# feeding chicken...



## NavinWithPs (Apr 3, 2003)

i was wondering if feeding my RBPs chicken as there primary food source good or bad... they love chicken... even if they're full, they'll still eat it the next day... unlike beefheart.. so is it good?


----------



## Death in #'s (Apr 29, 2003)

i cant imagine it being bad as long as u trim the fat off


----------



## SnowCichlid (Jan 10, 2003)

just make sure the chicken has no added chemicals etc.... and make sure their diet is varied :smile:


----------



## Honda99_300ex (Apr 18, 2003)

i heard it is also ok as long as you cut the fat off


----------



## NavinWithPs (Apr 3, 2003)

what chicken part would be the best to buy...

i currently buy chicken legs because it's like 58 cents a pound, there are other cheaper ones that run for about 28 cents, but they have way too much fat.. so yea..... i can get like 9 legs for 1.25 (2lbs) and it could last me approximatly a month... not bad, not bad at all comparing to buying feeders...

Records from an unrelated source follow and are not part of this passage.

-- ==== Sys2Proof/Machine/Flow.lean ====
section
/-! DEFINITION. Control transfer (40_flow): RET, JP, CALL, JP V0 and the register skips. -/

namespace Sys2Proof.Machine

/-- `00EE` RET (R100). -/
def execRet (s : State) : Host.Outcome State Fault Refusal :=
  match s.pop with
  | some (top, t) => .next (t.setPc top)
  | none => .next (s.takeFault .stackUnderflow)

/-- `1nnn` JP (R101). -/
def execJp (nnn : Addr) (s : State) : Host.Outcome State Fault Refusal := .next (s.setPc (absolute nnn))

/-- `2nnn` CALL (R102): the pushed value is `npc`. -/
def execCall (nnn : Addr) (s : State) : Host.Outcome State Fault Refusal :=
  match s.push s.npc with
  | some t => .next (t.setPc (absolute nnn))
  | none => .next (s.takeFault .stackOverflow)

/-- `Bnnn` JP V0 (R103). -/
def execJpV0 (nnn : Addr) (s : State) : Host.Outcome State Fault Refusal := .next (s.setPc (s.targetV0 nnn))

/-- `3xkk` SE Vx, kk (R104). -/
def execSeImm (x : Nibble) (kk : Byte) (s : State) : Host.Outcome State Fault Refusal :=
  .next (s.skipIf (s.getV x = kk))

/-- `4xkk` SNE Vx, kk (R105). -/
def execSneImm (x : Nibble) (kk : Byte) (s : State) : Host.Outcome State Fault Refusal :=
  .next (s.skipIf (s.getV x ≠ kk))

/-- `5xy0` SE Vx, Vy (R106). -/
def execSeReg (x y : Nibble) (s : State) : Host.Outcome State Fault Refusal :=
  .next (s.skipIf (s.getV x = s.getV y))

/-- `9xy0` SNE Vx, Vy (R107). -/
def execSneReg (x y : Nibble) (s : State) : Host.Outcome State Fault Refusal :=
  .next (s.skipIf (s.getV x ≠ s.getV y))

end Sys2Proof.Machine
end

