-- ==== Sys2Proof/Laws/State.lean ====
section
/-! SUPPORT. One lemma per field and update of `State`, each true by definition: no later proof unfolds a record update. -/

namespace Sys2Proof.Machine

variable (s : State)

/-! ### setV -/

@[simp] theorem State.setV_v (x : Nibble) (b : Byte) : (s.setV x b).v = s.v.set x.toNat b x.isLt := rfl
@[simp] theorem State.setV_i (x : Nibble) (b : Byte) : (s.setV x b).i = s.i := rfl
@[simp] theorem State.setV_pc (x : Nibble) (b : Byte) : (s.setV x b).pc = s.pc := rfl
@[simp] theorem State.setV_stack (x : Nibble) (b : Byte) : (s.setV x b).stack = s.stack := rfl
@[simp] theorem State.setV_sp (x : Nibble) (b : Byte) : (s.setV x b).sp = s.sp := rfl
@[simp] theorem State.setV_dt (x : Nibble) (b : Byte) : (s.setV x b).dt = s.dt := rfl
@[simp] theorem State.setV_st (x : Nibble) (b : Byte) : (s.setV x b).st = s.st := rfl
@[simp] theorem State.setV_fb (x : Nibble) (b : Byte) : (s.setV x b).fb = s.fb := rfl
@[simp] theorem State.setV_keys (x : Nibble) (b : Byte) : (s.setV x b).keys = s.keys := rfl
@[simp] theorem State.setV_mem (x : Nibble) (b : Byte) : (s.setV x b).mem = s.mem := rfl
@[simp] theorem State.setV_status (x : Nibble) (b : Byte) : (s.setV x b).status = s.status := rfl
@[simp] theorem State.setV_keyLatch (x : Nibble) (b : Byte) : (s.setV x b).keyLatch = s.keyLatch := rfl
@[simp] theorem State.setV_cycleCtr (x : Nibble) (b : Byte) : (s.setV x b).cycleCtr = s.cycleCtr := rfl
@[simp] theorem State.setV_drawCtr (x : Nibble) (b : Byte) : (s.setV x b).drawCtr = s.drawCtr := rfl
@[simp] theorem State.setV_report (x : Nibble) (b : Byte) : (s.setV x b).report = s.report := rfl
@[simp] theorem State.setV_cfg (x : Nibble) (b : Byte) : (s.setV x b).cfg = s.cfg := rfl
@[simp] theorem State.setV_memRead (x : Nibble) (b : Byte) (a' : Nat) : (s.setV x b).memRead a' = s.memRead a' := rfl
@[simp] theorem State.setV_fetchWord (x : Nibble) (b : Byte) : (s.setV x b).fetchWord = s.fetchWord := rfl
@[simp] theorem State.setV_key (x : Nibble) (b : Byte) (k' : Nibble) : (s.setV x b).key k' = s.key k' := rfl
@[simp] theorem State.setV_ea (x : Nibble) (b : Byte) (k' : Nat) : (s.setV x b).ea k' = s.ea k' := rfl
@[simp] theorem State.setV_npc (x : Nibble) (b : Byte) : (s.setV x b).npc = s.npc := rfl

/-! ### setRegs -/

@[simp] theorem State.setRegs_v (v : Vector Byte 16) : (s.setRegs v).v = v := rfl
@[simp] theorem State.setRegs_i (v : Vector Byte 16) : (s.setRegs v).i = s.i := rfl
@[simp] theorem State.setRegs_pc (v : Vector Byte 16) : (s.setRegs v).pc = s.pc := rfl
@[simp] theorem State.setRegs_stack (v : Vector Byte 16) : (s.setRegs v).stack = s.stack := rfl
@[simp] theorem State.setRegs_sp (v : Vector Byte 16) : (s.setRegs v).sp = s.sp := rfl
@[simp] theorem State.setRegs_dt (v : Vector Byte 16) : (s.setRegs v).dt = s.dt := rfl
@[simp] theorem State.setRegs_st (v : Vector Byte 16) : (s.setRegs v).st = s.st := rfl
@[simp] theorem State.setRegs_fb (v : Vector Byte 16) : (s.setRegs v).fb = s.fb := rfl
@[simp] theorem State.setRegs_keys (v : Vector Byte 16) : (s.setRegs v).keys = s.keys := rfl
@[simp] theorem State.setRegs_mem (v : Vector Byte 16) : (s.setRegs v).mem = s.mem := rfl
@[simp] theorem State.setRegs_status (v : Vector Byte 16) : (s.setRegs v).status = s.status := rfl
@[simp] theorem State.setRegs_keyLatch (v : Vector Byte 16) : (s.setRegs v).keyLatch = s.keyLatch := rfl
@[simp] theorem State.setRegs_cycleCtr (v : Vector Byte 16) : (s.setRegs v).cycleCtr = s.cycleCtr := rfl
@[simp] theorem State.setRegs_drawCtr (v : Vector Byte 16) : (s.setRegs v).drawCtr = s.drawCtr := rfl
@[simp] theorem State.setRegs_report (v : Vector Byte 16) : (s.setRegs v).report = s.report := rfl
@[simp] theorem State.setRegs_cfg (v : Vector Byte 16) : (s.setRegs v).cfg = s.cfg := rfl
@[simp] theorem State.setRegs_memRead (v : Vector Byte 16) (a' : Nat) : (s.setRegs v).memRead a' = s.memRead a' := rfl
@[simp] theorem State.setRegs_fetchWord (v : Vector Byte 16) : (s.setRegs v).fetchWord = s.fetchWord := rfl
@[simp] theorem State.setRegs_key (v : Vector Byte 16) (k' : Nibble) : (s.setRegs v).key k' = s.key k' := rfl
@[simp] theorem State.setRegs_ea (v : Vector Byte 16) (k' : Nat) : (s.setRegs v).ea k' = s.ea k' := rfl
@[simp] theorem State.setRegs_npc (v : Vector Byte 16) : (s.setRegs v).npc = s.npc := rfl
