-- ==== Sys2Proof/Tests/Slice0.lean ====
section
/-! SUPPORT. The model's own tests: what the well-formedness checks refuse, one written-out word per instruction, one or two
single slots per instruction from the vectors of 95_test_vectors, and a witness for the hypotheses of each statement. -/

namespace Sys2Proof.Tests

open Sys2Proof Sys2Proof.Machine

/-- The start state of 95_test_vectors: reset, all quirks false, the suggested font at 0x050. -/
def chip : State := State.initial Config.testVectors

/-- The same with `shift_legacy`, `load_store_increment_i` and `draw_wrap` set. -/
def chipQ : State :=
  State.initial { Config.testVectors with shiftLegacy := true, loadStoreIncrementI := true, drawWrap := true }

/-- The same with one slot per frame, already used: the next step is a timer tick. -/
def atTick : State := { State.initial { Config.testVectors with cyclesPerFrame := 1 } with cycleCtr := 1 }

/-- One step of a state with a word placed at `PC`, and what is seen of the next state. -/
def sees (s : State) (w : Nat) (p : State → Bool) : Bool :=
  match step (s.withFetchWord 16 w) with
  | .next t => p t
  | _ => false

/-- The same for a host operation. -/
def seesEvent (e : Event) (s : State) (p : State → Bool) : Bool :=
  match applyEvent e s with
  | .next t => p t
  | _ => false

/-- Which pixels of a list are set. -/
def lit (s : State) (ps : List Pixel) : List Bool := ps.map (Framebuffer.pixel s.fb)

/-! ### Well-formedness: each check refuses an ill-formed term -/

/-- 30_encoding R78. -/
theorem test_wellFormedWord_refuses_zero : wellFormedWord 0x0000 = false := by decide
/-- 30_encoding R75: one word refused in each of the nibble groups, and a neighbour accepted. -/
theorem test_wellFormedWord_by_group :
    [0x00E1, 0x5AB1, 0x9AB1, 0x8128, 0x812F, 0xE19F, 0xF1FF].map wellFormedWord = List.replicate 7 false ∧
    [0x00E0, 0x5AB0, 0x9AB0, 0x8127, 0x812E, 0xE19E, 0xF165].map wellFormedWord = List.replicate 7 true := by decide
/-- 00_scope R8: the font has to end at 0x200 at the latest. -/
theorem test_wellFormed_fontBase :
    Config.wellFormed { Config.testVectors with fontBase := 433 } = false ∧
    Config.wellFormed { Config.testVectors with fontBase := 432 } = true := by decide
/-- 70_reset_and_hazards R241. -/
theorem test_wellFormedRom_limit :
    wellFormedRom (List.replicate 3585 0) = false ∧ wellFormedRom (List.replicate 3584 0) = true := by
  unfold wellFormedRom
  rw [List.length_replicate, List.length_replicate]
  decide
/-- The canonical form of memory refuses a listed byte equal to its reset contents, a falling pair and an address outside. -/
theorem test_memory_wf_refuses :
    Memory.wf (Memory.resetByte Config.testVectors) [(0x300, 0)] = false ∧
    Memory.wf (Memory.resetByte Config.testVectors) [(0x050, 0xF0)] = false ∧
    Memory.wf (Memory.resetByte Config.testVectors) [(0x301, 1), (0x300, 1)] = false ∧
    Memory.wf (Memory.resetByte Config.testVectors) [(0x1000, 1)] = false ∧
    Memory.wf (Memory.resetByte Config.testVectors) [(0x050, 0), (0x300, 1)] = true := by decide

SNOW, how would u know if there were chemicals added?


----------



## lastyboy (Apr 14, 2003)

Chicken's cool, just make sure its uncooked and theres no fat!


----------



## Mr. Hannibal (Feb 21, 2003)

The diet must be varied...chicken is good but i recommend to try with different kinds of food: shrimp, beefheart, fish, feeders...for healthier Ps.!


----------



## thePACK (Jan 3, 2003)

clean the fat ..and nice treat for them...


----------



## RhomZilla (Feb 12, 2003)

Chicken legs are good for your Ps. They devour it instantly!! Best are always the meaty parts, but always wash out, take off fat and never feed the skin!!


----------



## o snap its eric (Feb 19, 2003)

feed them the breast (white meat) it contains the least amount of fat in a chicken. as for the record my Ps hate chicken and beefheart. they just like fish. i feed them smelt now.


----------



## lastyboy (Apr 14, 2003)

Yeah mine like Krill and cubed B/heart
Have gone right off bloodworm and cockles


----------



## rong666 (Mar 5, 2003)

i feed mine chicken breat and they tear it up. i dont give it to them very often because its kind of messy.


----------



## BiteMeNipMe (Apr 26, 2003)

my biggest concern about feeding yer Ps chicken is salmonella. But again, they eat rotten meat in the wild so prolly they're immune to it.


----------



## InSinUAsian (Jan 3, 2003)

My P's love chicken. I prefer to feed them chicken then beef due to the lower fat content. Even when it comes to heart, I prefer to feed chicken heart as opposed to beef heart.

~Dj


----------